Management is responsible for the preparation and fair presentation of the Financial Statements in accordance with International Financial Reporting Standards as issued by the International Accounting Standards Board, and for such internal control as management determines is necessary to enable the preparation of Financial Statements that are free from material misstatement, whether due to fraud or error.

In preparing the Financial Statements, management is responsible for assessing the Company's ability to continue as a going concern, disclosing, as applicable, matters related to going concern and using the going concern basis of accounting unless management either intends to liquidate the Company or to cease operations, or has no realistic alternative but to do so.

Those charged with governance are responsible for overseeing the Company's financial reporting process.

Auditors' Responsibilities for the Audit of the Financial Statements

Our objectives are to obtain reasonable assurance about whether the Financial Statements as a whole are free from material misstatement, whether due to fraud or error, and to issue an auditors' report that includes our opinion. Reasonable assurance is a high level of assurance, but is not a guarantee that an audit conducted in accordance with Canadian generally accepted auditing standards will always detect a material misstatement when it exists. Misstatements can arise from fraud or error and are considered material if, individually or in the aggregate, they could reasonably be expected to influence the economic decisions of users taken on the basis of these Financial Statements.

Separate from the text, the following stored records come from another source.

/-- A Matrix Set Vector: three sub-fields in the first word, then three binary32 words (R181 to R184). -/
theorem mtxSet {x y z : Word} (f : MtxFields) (index : BitVec 3) (mid sub : BitVec 2) (hc : c.wf = true)
    (hfields : c.fieldsOf i.mnemonic = [f.index, f.mid, f.sub]) (hwidths : i.mnemonic.fieldWidths = some [3, 2, 2])
    (hword : ∀ k, i.mnemonic.fieldWordOk k = decide (k = 0)) (hfloat : ∀ k, c.isFloatWord i.mnemonic k = decide (1 ≤ k))
    (henc : c.encode i = [c.firstWord i.mnemonic 0 ||| f.index.place 0 (index.setWidth 32)
      ||| f.mid.place 0 (mid.setWidth 32) ||| f.sub.place 0 (sub.setWidth 32), x, y, z])
    (hlen : (c.encode i).length = (c.format i.mnemonic).words)
    (hoperands : (f.index.get (c.encode i)).setWidth 3 = index → (f.mid.get (c.encode i)).setWidth 2 = mid →
      (f.sub.get (c.encode i)).setWidth 2 = sub → c.operands i.mnemonic (c.encode i) = i) : c.Encodes i := by
  have hm : i.mnemonic ≠ .NOP := fun h => by simp [h, Mnemonic.fieldWidths] at hwidths
  refine sized [⟨f.index, 3, index⟩, ⟨f.mid, 2, mid⟩, ⟨f.sub, 2, sub⟩] hc hfields hwidths
    (fun k hk => of_decide_eq_true ((hword k).symm.trans hk)) henc
    (firstReserved_of_floats hm hfloat _) hlen fun hget => ?_
  simp only [List.forall_mem_cons] at hget
  obtain ⟨hindex, hmid, hsub, -⟩ := hget
  exact hoperands hindex hmid hsub

/-- A Vertex Normal: two header fields in word 1, then six binary32 words (R202 to R210). -/
theorem vtxN {h0 h1 : Word} {ws : List Word} (f : VtxNFields) (hc : c.wf = true) (hm : i.mnemonic ≠ .NOP)
    (hfields : c.fieldsOf i.mnemonic = [f.h0, f.h1]) (hfits : (f.h0.fits h0 && f.h1.fits h1) = true)
    (hword : ∀ k, i.mnemonic.fieldWordOk k = decide (k = 1)) (hfloat : ∀ k, c.isFloatWord i.mnemonic k = decide (2 ≤ k))
    (henc : c.encode i = c.firstWord i.mnemonic 0 :: (f.h0.place 1 h0 ||| f.h1.place 1 h1) :: ws)
    (hlen : (c.encode i).length = (c.format i.mnemonic).words)
    (hoperands : f.h0.get (c.encode i) = h0 → f.h1.get (c.encode i) = h1 → c.operands i.mnemonic (c.encode i) = i) :
    c.Encodes i := by
  have hfills : c.Fills i.mnemonic 1 [(f.h0, h0), (f.h1, h1)] :=
    ⟨hfields.symm, fun k hk => of_decide_eq_true ((hword k).symm.trans hk), by simpa using hfits⟩
  have hword1 : f.h0.place 1 h0 ||| f.h1.place 1 h1 = placedIn 1 0 [(f.h0, h0), (f.h1, h1)] := by
    simp [placedIn]
  rw [hword1] at henc
  have hget := hfills.get (ws := c.encode i) hc (fun p _ => BitVec.zero_and) (by rw [henc]; rfl)
  simp only [List.forall_mem_cons] at hget
  obtain ⟨hget0, hget1, -⟩ := hget
  refine plain hc henc (attrOk_zero hc _) (decide_eq_true ?_) hlen (hoperands hget0 hget1)
  exact (c.firstReserved_cons_eq_none_iff _ 1 _ ws).mpr
    ⟨hfills.reserved hc BitVec.zero_and, firstReserved_of_floats hm hfloat ws⟩

/-- Color Commit and Color Recall: two sub-fields in the only word (R165, R166). -/
theorem color {count modifier : Word} (f : ColorFields) (hc : c.wf = true)
    (hfields : c.fieldsOf i.mnemonic = [f.count, f.modifier]) (hfits : (f.count.fits count && f.modifier.fits modifier) = true)
    (hword : ∀ k, i.mnemonic.fieldWordOk k = decide (k = 0))
    (henc : c.encode i = [c.firstWord i.mnemonic 0 ||| f.count.place 0 count ||| f.modifier.place 0 modifier])
    (hlen : (c.encode i).length = (c.format i.mnemonic).words)
    (hoperands : f.count.get (c.encode i) = count → f.modifier.get (c.encode i) = modifier →
      c.operands i.mnemonic (c.encode i) = i) : c.Encodes i := by
  refine fields [(f.count, count), (f.modifier, modifier)] hc
    ⟨hfields.symm, fun k hk => of_decide_eq_true ((hword k).symm.trans hk), by simpa using hfits⟩ henc rfl hlen
    fun hget => ?_
  simp only [List.forall_mem_cons] at hget
  obtain ⟨hcount, hmodifier, -⟩ := hget
  exact hoperands hcount hmodifier

/-- Every well-formed instruction decodes from its encoding: by the place its operands have, in the bits above the opcode, in
words of their own, or in sub-fields. -/
theorem of_wf (hc : c.wf = true) (h : i.wf c = true) : c.Encodes i := by
  cases i with
  | nop => exact plain hc rfl (attrOk_zero hc _) rfl rfl rfl
  | kill => exact plain hc rfl (attrOk_zero hc _) rfl rfl rfl
  | ret =>
    exact plain hc rfl (attrOk_zero hc _) (decide_eq_true (firstReserved_replicate_zero c _ 1 _))
      (Laws.EncodeLength.ret c h) rfl
  | jump | call | clearA | clearB | texCoord0 | texCoord1 => exact plain hc rfl (attrOk_zero hc _) h rfl rfl
  | texSet0 | texSet2 | texSet4 | texCommit | texRecall =>
    exact plain hc rfl h rfl rfl (by simp only [Cfg.operands, Instr.mnemonic, Cfg.encode, attrOf_firstWord])
  | colorSet0 | colorSet2 | colorSet4 | colorSet6 =>
    obtain ⟨hattr, htail⟩ := Bool.and_eq_true_iff.mp h
    exact plain hc rfl hattr htail rfl (by simp only [Cfg.operands, Instr.mnemonic, Cfg.encode, attrOf_firstWord]; rfl)
  | vpSet0 | vpSet1 | vpSet2 | vpSet3 | vpSet4 | vpSet5 =>
    simp only [Instr.wf, Bool.and_eq_true] at h
    obtain ⟨⟨hattr, hlen⟩, htail⟩ := h
    exact plain hc rfl hattr htail (of_decide_eq_true hlen)
      (by simp only [Cfg.operands, Instr.mnemonic, Cfg.encode, attrOf_firstWord, List.tail_cons])
  | vtx3f0 | vtx3f1 | vtx3f2 | vtx3f3 =>
    exact plain hc rfl (attrOk_zero hc _)
      (decide_eq_true (firstReserved_of_floats (by simp [Instr.mnemonic]) (fun _ => rfl) _)) rfl rfl
  | mtxSet0 index mid sub | mtxSet1 index mid sub | mtxSet2 index mid sub | mtxSet3 index mid sub =>
    refine mtxSet _ index mid sub hc rfl rfl (fun _ => rfl) (fun _ => rfl) rfl rfl fun hindex hmid hsub => ?_
    simp only [Instr.mnemonic, Cfg.operands, hindex, hmid, hsub]
    rfl
  | vtxN0 | vtxN1 | vtxN2 | vtxN3 | vtxN4 | vtxN5 | vtxN6 | vtxN7 =>
    refine vtxN _ hc (by simp [Instr.mnemonic]) rfl h (fun _ => rfl) (fun _ => rfl) rfl rfl fun h0 h1 => ?_
    simp only [Instr.mnemonic, Cfg.operands, h0, h1]
    rfl
  | vpCommit n =>
    refine sized [⟨c.field.vpCommitN, 3, n⟩] hc rfl rfl (fun _ => of_decide_eq_true) rfl rfl rfl fun hget => ?_
    exact congrArg Instr.vpCommit (hget _ List.mem_cons_self)
  | mtxCommit index =>
    refine sized [⟨c.field.mtxCommit, 3, index⟩] hc rfl rfl (fun _ => of_decide_eq_true) rfl rfl rfl fun hget => ?_
    exact congrArg Instr.mtxCommit (hget _ List.mem_cons_self)
  | sync s0 s1 s2 s3 =>
    refine sized [⟨c.field.sync.get 0, 2, s0⟩, ⟨c.field.sync.get 1, 2, s1⟩, ⟨c.field.sync.get 2, 2, s2⟩,
      ⟨c.field.sync.get 3, 2, s3⟩] hc (vector_four_toList _) rfl (fun _ => of_decide_eq_true) rfl rfl rfl fun hget => ?_
    simp only [List.forall_mem_cons] at hget
    obtain ⟨h0, h1, h2, h3, -⟩ := hget
    simp only [Instr.mnemonic, Cfg.operands, h0, h1, h2, h3]
  | vpRecall n p q =>
    simp only [Instr.wf, Bool.and_eq_true] at h
    obtain ⟨⟨hn, hp⟩, hq⟩ := h
    refine fields [(c.field.vpRecallN, n), (c.field.vpRecallP, p), (c.field.vpRecallQ, q)] hc
      ⟨rfl, fun _ => of_decide_eq_true, by simp [hn, hp, hq]⟩ rfl rfl rfl fun hget => ?_
    simp only [List.forall_mem_cons] at hget
    obtain ⟨hgetN, hgetP, hgetQ, -⟩ := hget
    simp only [Instr.mnemonic, Cfg.operands, hgetN, hgetP, hgetQ]
  | colorCommit | colorRecall =>
    refine color _ hc rfl h (fun _ => rfl) rfl rfl fun hcount hmodifier => ?_
    simp only [Instr.mnemonic, Cfg.operands, hcount, hmodifier]
  | _ =>
    simp only [Instr.wf, Bool.and_eq_true] at h
    obtain ⟨hlen, htail⟩ := h
    exact plain hc rfl (attrOk_zero hc _) htail (of_decide_eq_true hlen) rfl

end Cfg.Encodes

/-- Settles O1: a well-formed instruction's encoding is accepted, and its operands are read back. -/
theorem decodeInvertsEncode : Obligations.DecodeInvertsEncode := by
  intro c i rest hc hi
  have h := Cfg.Encodes.of_wf hc hi
  exact (c.decode_eq_ok_iff _ rest i).mpr ⟨i.mnemonic, c.encode i, rfl, h.accepts, h.operands⟩
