-- ==== Sys2Proof/Tests/Slice0.lean ====
section
/-! SUPPORT. The model's own tests: each a step or a decoding whose outcome the spec gives (95_test_vectors, or the rule named),
and, for every statement that has hypotheses, concrete values that meet them. -/

namespace Sys2Proof.Tests

open Sys2Proof.Machine

/-! ## Helpers -/

/-- The outcome is a next state of which `p` holds. -/
def nextAnd (o : Host.Outcome State Fault Refusal) (p : State → Bool) : Bool :=
  match o with
  | .next t => p t
  | .fault _ => false
  | .refused _ => false

theorem nextAnd_next (o : Host.Outcome State Fault Refusal) (p : State → Bool) (h : nextAnd o p = true) :
    ∃ t, o = .next t ∧ p t = true := by
  cases o with
  | next t => exact ⟨t, rfl, h⟩
  | fault r => cases h
  | refused r => cases h

/-- Phase IDLE in the reference configuration, arrays placed in WMEM, and 0x55 in the result registers, so that a command that
leaves one alone shows it (95_test_vectors section 4). -/
def loaded (d : Descriptors) (arrays : List (Nat × WordArray)) : State :=
  { State.reset with
    desc := d
    rLen := 0x55
    r2Len := 0x55
    res := 0x55
    wmem := arrays.foldl (fun m p => writeArray .reference m p.1 p.2) [] }

/-- The descriptors of 95_test_vectors section 2: A at word 0, B at word `la + 8`, R at word 64, R2 at word 128. -/
def layout (la lb : Nat) : Descriptors := ⟨0, BitVec.ofNat 32 la, BitVec.ofNat 32 (la + 8), BitVec.ofNat 32 lb, 64, 128⟩

/-- A and B placed as in 95_test_vectors section 2. -/
def operands (a b : WordArray) : State := loaded (layout a.length b.length) [(0, a), (a.length + 8, b)]

/-- The step that completes command word `c`. -/
def run (c : Nat) (s : State) : Host.Outcome State Fault Refusal := step (s.withFetchWord 32 c)

/-- STATUS as it reads, and the words from `a` on. -/
def shows (t : State) (status : Nat) (a : Nat) (words : WordArray) : Bool :=
  decide (t.status.value.toNat = status ∧ readArray t.cfg t.wmem a words.length = words)

/-- R_LEN, R2_LEN and RES. -/
def results (t : State) (rLen r2Len res : Nat) : Bool :=
  decide (t.rLen.toNat = rLen ∧ t.r2Len.toNat = r2Len ∧ t.res.toNat = res)

/-- `s` with the word latched and the command in flight. -/
def inFlight (c : Reg) (s : State) : State := launch { s with cmd := c }

def rejects (c : Reg) (e : Rejection) : Bool :=
  match decode c with
  | .ok _ => false
  | .error r => decide (r = e)

def decodesTo (c : Reg) (i : Instr) : Bool :=
  match decode c with
  | .ok j => decide (j = i)
  | .error _ => false

/-! ## Form of commands (WellFormed) -/

/-- A shift amount of more than 8 bits has no encoding (30_encoding R101). -/
theorem test_wellformed_refuses : Instr.wellFormed (.shl 256) = false ∧ Instr.wellFormed (.shr 256) = false := by decide

/-- Every amount up to 255 has one, and so has every other command (44_shift R191). -/
theorem test_wellformed_accepts : Instr.wellFormed (.shl 255) = true ∧ Instr.wellFormed (.shr 255) = true ∧
    Instr.wellFormed (.sconv true true) = true ∧ Instr.wellFormed .norm = true := by decide

/-! ## Decoding: words written out from 30_encoding R101, R103, R108 -/

theorem test_decode_add_sub : decodesTo 0x00000001 .add ∧ decodesTo 0x00000002 .sub := by decide
theorem test_decode_mul_div : decodesTo 0x00000003 .mul ∧ decodesTo 0x00000004 .div := by decide
theorem test_decode_shl : decodesTo 0x003F0005 (.shl 63) ∧ decodesTo 0x00FF0005 (.shl 255) := by decide
theorem test_decode_shr : decodesTo 0x000C0006 (.shr 12) ∧ decodesTo 0x00000006 (.shr 0) := by decide
theorem test_decode_clz : decodesTo 0x00000007 .clz := by decide
theorem test_decode_sconv : decodesTo 0x00000208 (.sconv false true) ∧ decodesTo 0x00000108 (.sconv true false) := by decide
theorem test_decode_neg_isneg : decodesTo 0x00000009 .neg ∧ decodesTo 0x0000000A .isneg := by decide
theorem test_decode_cmplt_norm : decodesTo 0x0000000B .cmplt ∧ decodesTo 0x0000000C .norm := by decide

/-- 95_test_vectors section 4, the ILLEGAL rows. -/
theorem test_decode_rejects : rejects 0x00000000 .reservedOp ∧ rejects 0x0000000D .reservedOp ∧
    rejects 0x0000001F .reservedOp ∧ rejects 0x00000021 .reservedBits ∧ rejects 0x00000401 .reservedBits ∧
    rejects 0x01000001 .reservedBits ∧ rejects 0x00000101 .signNotTaken ∧ rejects 0x00000209 .signNotTaken ∧
    rejects 0x00010001 .shamtNotTaken := by decide

theorem test_decodeTableWord : decodeTableWord 32 0x003F0005 = some (.shl 63) ∧ decodeTableWord 32 0x0D = none := by decide

/-! ## One step of each command: rows of 95_test_vectors sections 2 and 4 -/

theorem test_add_carry : nextAnd (run 0x01 (operands [0xFFFFFFFFFFFFFFFF, 0xFFFFFFFFFFFFFFFF] [1]))
    (fun t => shows t 0x0A 64 [0, 0, 1] && results t 3 0x55 0x55) = true := by decide

theorem test_add_shorter_lhs : nextAnd (run 0x01 (operands [5] [0xFFFFFFFFFFFFFFFF, 1]))
    (fun t => shows t 0x02 64 [4, 2, 0] && results t 2 0x55 0x55) = true := by decide

theorem test_sub_borrow : nextAnd (run 0x02 (operands [0, 0, 1] [1]))
    (fun t => shows t 0x02 64 [0xFFFFFFFFFFFFFFFF, 0xFFFFFFFFFFFFFFFF, 0] && results t 2 0x55 0x55) = true := by
  decide

theorem test_sub_underflow : nextAnd (run 0x02 (operands [0, 1] [1, 1]))
    (fun t => shows t 0x806 64 [0, 0] && results t 0x55 0x55 0x55) = true := by decide

theorem test_mul_cascade :
    nextAnd (run 0x03 (operands [0xFFFFFFFFFFFFFFFF, 0xFFFFFFFFFFFFFFFF] [0xFFFFFFFFFFFFFFFF, 0xFFFFFFFFFFFFFFFF]))
      (fun t => shows t 0x02 64 [1, 0, 0xFFFFFFFFFFFFFFFE, 0xFFFFFFFFFFFFFFFF] && results t 4 0x55 0x55) = true := by
  decide

theorem test_mul_zero : nextAnd (run 0x03 (operands [0] [0xFFFFFFFFFFFFFFFF, 0xFFFFFFFFFFFFFFFF]))
    (fun t => shows t 0x02 64 [0, 0, 0] && results t 1 0x55 0x55) = true := by decide

theorem test_div : nextAnd (run 0x04 (operands [1, 2, 3] [4, 5]))
    (fun t => shows t 0x02 64 [0x9999999999999999, 0, 0] && shows t 0x02 128 [0x999999999999999D, 2, 0] &&
      results t 1 2 0x55) = true := by decide +kernel

theorem test_div_by_zero : nextAnd (run 0x04 (operands [100] [0]))
    (fun t => shows t 0x706 64 [0] && results t 0x55 0x55 0x55) = true := by decide

theorem test_shl_in_place : nextAnd (run 0x00080005 (loaded ⟨0, 1, 0, 0, 0, 0⟩ [(0, [0x123456789ABCDEF])]))
    (fun t => shows t 0x0A 0 [0x23456789ABCDEF00, 1] && results t 2 0x55 0x55) = true := by decide

theorem test_shl_too_far : nextAnd (run 0x00400005 (operands [1] []))
    (fun t => shows t 0x206 64 [0, 0] && results t 0x55 0x55 0x55) = true := by decide

theorem test_shr_in_place :
    nextAnd (run 0x000C0006 (loaded ⟨0, 2, 0, 0, 0, 0⟩ [(0, [0x123456789ABCDEF, 0xFEDCBA9876543210])]))
      (fun t => shows t 0x02 0 [0x2100123456789ABC, 0xFEDCBA9876543] && results t 2 0x55 0x55) = true := by decide

theorem test_shr_by_zero : nextAnd (run 0x00000006 (operands [5] []))
    (fun t => shows t 0x02 64 [5] && results t 1 0x55 0x55) = true := by decide

theorem test_clz_top_word : nextAnd (run 0x07 (operands [5, 16] []))
    (fun t => shows t 0x02 64 [0] && results t 0x55 0x55 59) = true := by decide

theorem test_clz_zero : nextAnd (run 0x07 (operands [7, 0] []))
    (fun t => shows t 0x0A 0 [7, 0] && results t 0x55 0x55 64) = true := by decide

theorem test_sconv_guard : nextAnd (run 0x208 (operands [1, 0x8000000000000000] []))
    (fun t => shows t 0x0A 64 [0xFFFFFFFFFFFFFFFF, 0x7FFFFFFFFFFFFFFF, 0xFFFFFFFFFFFFFFFF] && results t 3 0x55 0x55) =
      true := by decide

theorem test_sconv_back : nextAnd (run 0x108 (operands [0xFFFFFFFFFFFFFFFB] []))
    (fun t => shows t 0x02 64 [5, 0] && results t 1 0x55 0x55) = true := by decide

theorem test_neg_raw_length : nextAnd (run 0x09 (operands [1, 0] []))
    (fun t => shows t 0x02 64 [0xFFFFFFFFFFFFFFFF, 0xFFFFFFFFFFFFFFFF] && results t 2 0x55 0x55) = true := by decide

theorem test_neg_zero : nextAnd (run 0x09 (operands [0] []))
    (fun t => shows t 0x0A 64 [0] && results t 1 0x55 0x55) = true := by decide

theorem test_isneg_top_word : nextAnd (run 0x0A (operands [0, 0x8000000000000000] []))
    (fun t => shows t 0x0A 64 [0] && results t 0x55 0x55 1) = true := by decide

theorem test_isneg_guarded : nextAnd (run 0x0A (operands [0x8000000000000000, 0] []))
    (fun t => shows t 0x02 64 [0] && results t 0x55 0x55 0) = true := by decide

theorem test_cmplt_first_mismatch : nextAnd (run 0x0B (operands [3, 5] [4, 5]))
    (fun t => shows t 0x0A 64 [0] && results t 0x55 0x55 1) = true := by decide

theorem test_cmplt_longer_lhs : nextAnd (run 0x0B (operands [0, 1] [0xFFFFFFFFFFFFFFFF]))
    (fun t => shows t 0x02 64 [0] && results t 0x55 0x55 0) = true := by decide

theorem test_norm_middle : nextAnd (run 0x0C (operands [0, 0, 0x8000000000000000, 0] []))
    (fun t => shows t 0x02 0 [0, 0, 0x8000000000000000, 0] && results t 3 0x55 0x55) = true := by decide

theorem test_norm_zero : nextAnd (run 0x0C (operands [0, 0, 0] []))
    (fun t => shows t 0x0A 0 [0, 0, 0] && results t 1 0x55 0x55) = true := by decide

/-! ## Checks (95_test_vectors section 4) -/

theorem test_illegal_before_len : nextAnd (run 0x101 (loaded ⟨0, 0, 8, 1, 16, 32⟩ []))
    (fun t => shows t 0x106 16 [0]) = true := by decide

theorem test_no_wrap_of_addresses : nextAnd (run 0x07 (loaded ⟨0xFFFFFFFF, 2, 8, 1, 16, 32⟩ []))
    (fun t => shows t 0x406 16 [0]) = true := by decide

theorem test_last_word_in_range : nextAnd (run 0x07 (loaded ⟨0x3FF, 1, 8, 1, 16, 32⟩ [(1023, [9])]))
    (fun t => shows t 0x02 16 [0] && results t 0x55 0x55 60) = true := by decide

/-! ## Host accesses -/

/-- ID at W = 8 and AW = 4 (95_test_vectors section 2.8). -/
theorem test_id_small : idValue ⟨.w8, 3, 0, 64⟩ = 0xB5010408 := by decide

/-- A CMD write over the byte bus launches; `ack` clears DONE and OVR (30_encoding R110). -/
theorem test_bus_launch : nextAnd (step { State.reset with inputs := [.bus 0 (.write 0x1000C [0x07, 0, 0, 0])] })
    (fun t => decide (t.status.value = 0x01 ∧ t.shadow.cmd = 0x07)) = true := by decide

theorem test_ack : hostRegRead 2 (hostRegWrite 2 0x12 { State.reset with status := ⟨false, true, false, true, true, .noError⟩ }) =
    0x08 := by decide

/-- The third byte of word 1 on the byte bus is bits 23 to 16 of the word (20_memory R79). -/
theorem test_bus_byte_order : nextAnd
    (step { loaded (layout 1 1) [(1, [0x0807060504030201])] with inputs := [.bus 0 (.read 0x20008 8)] })
    (fun t => decide (t.readData = some ⟨0, .bytes [1, 2, 3, 4, 5, 6, 7, 8]⟩)) = true := by decide

/-! ## Values that meet the hypotheses of the statements -/

/-- Two operands in WMEM and the command in flight: A of two words, B of one. -/
def two (c : Reg) : State := inFlight c (operands [0xFFFFFFFFFFFFFFFF, 0xFFFFFFFFFFFFFFFF] [1])

/-- The same A, with R in place. -/
def inPlace (c : Reg) : State :=
  inFlight c (loaded ⟨0, 2, 0, 0, 0, 0⟩ [(0, [0xFFFFFFFFFFFFFFFF, 0xFFFFFFFFFFFFFFFF])])

theorem apart_of_before (r q : Region) (h : r.base + r.len ≤ q.base ∨ q.base + q.len ≤ r.base) : r.Apart q := by
  rintro x ⟨⟨h1, h2⟩, h3, h4⟩
  omega

theorem two_wf (c : Reg) : (two c).wmem.wf := by
  change Memory.wf (two 0).wmem
  decide

theorem two_inputs (c : Reg) : (two c).TwoInputs := by
  change (two 0).TwoInputs
  refine ⟨⟨by decide, ?_⟩, ⟨by decide, ?_⟩, .inr ?_, .inl ?_⟩
  · change _ ≤ _
    decide
  · change _ ≤ _
    decide
  · decide
  · decide

theorem two_inputs_one_output (c : Reg) (n : Nat) (hn : n ≤ 3) : (two c).TwoInputsOneOutput n := by
  refine ⟨two_inputs c, ⟨?_, ?_⟩, ?_⟩
  · change 64 + n ≤ 1024
    omega
  · exact apart_of_before _ _ (.inr (by change 0 + 2 ≤ 64; omega))
  · exact apart_of_before _ _ (.inr (by change 10 + 1 ≤ 64; omega))

theorem witness_AddStoresExactSum : (two 0x01).wmem.wf ∧ (two 0x01).TwoInputsOneOutput (max (two 0x01).la (two 0x01).lb + 1) ∧
    (two 0x01).valA + (two 0x01).valB ≠ 0 :=
  ⟨two_wf _, two_inputs_one_output _ _ (by decide), by decide⟩

theorem witness_SubStoresExactDifference : (two 0x02).wmem.wf ∧ (two 0x02).TwoInputsOneOutput (two 0x02).la ∧
    (two 0x02).valB ≤ (two 0x02).valA :=
  ⟨two_wf _, two_inputs_one_output _ _ (by decide), by decide⟩

theorem witness_MulStoresExactProduct : (two 0x03).wmem.wf ∧ (two 0x03).TwoInputsOneOutput ((two 0x03).la + (two 0x03).lb) ∧
    (two 0x03).valA * (two 0x03).valB ≠ 0 :=
  ⟨two_wf _, two_inputs_one_output _ _ (by decide), by decide⟩

theorem witness_DivStoresQuotientAndRemainder : (two 0x04).wmem.wf ∧
    (two 0x04).TwoInputsTwoOutputs (two 0x04).la ((two 0x04).lb + 1) ∧ (two 0x04).valB ≠ 0 := by
  refine ⟨two_wf _, ⟨two_inputs_one_output _ _ (by decide), ⟨?_, ?_⟩, ?_, ?_⟩, by decide⟩
  · change 128 + 2 ≤ 1024
    omega
  · exact apart_of_before _ _ (.inr (by decide))
  · exact apart_of_before _ _ (.inr (by decide))
  · exact apart_of_before _ _ (.inl (by decide))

As part of an audit in accordance with Canadian generally accepted auditing standards, we exercise professional judgment and maintain professional skepticism throughout the audit. We also:

  • Identify and assess the risks of material misstatement of the Financial Statements, whether due to fraud or error, design and perform audit procedures responsive to those risks, and obtain audit evidence that is sufficient and appropriate to provide a basis for our opinion. The risk of not detecting a material misstatement resulting from fraud is higher than for one resulting from error, as fraud may involve collusion, forgery, intentional omissions, misrepresentations, or the override of internal control.
  • Obtain an understanding of internal control relevant to the audit in order to design audit procedures that are appropriate in the circumstances, but not for the purpose of expressing an opinion on the effectiveness of the Company's internal control.
  • Evaluate the appropriateness of accounting policies used and the reasonableness of accounting estimates and related disclosures made by management.
  • Conclude on the appropriateness of management's use of the going concern basis of accounting and, based on the audit evidence obtained, whether a material uncertainty exists related to events or conditions that may cast significant doubt on the Company's ability to continue as a going concern. If we conclude that a material uncertainty exists, we are required to draw attention in our auditors' report to the related disclosures in the Financial Statements or, if such disclosures are inadequate, to modify our opinion. Our conclusions are based on the audit evidence obtained up to the date of our auditors' report. However, future events or conditions may cause the Company to cease to continue as a going concern.
  • Evaluate the overall presentation, structure and content of the Financial Statements, including the disclosures, and whether the Financial Statements represent the underlying transactions and events in a manner that achieves fair presentation.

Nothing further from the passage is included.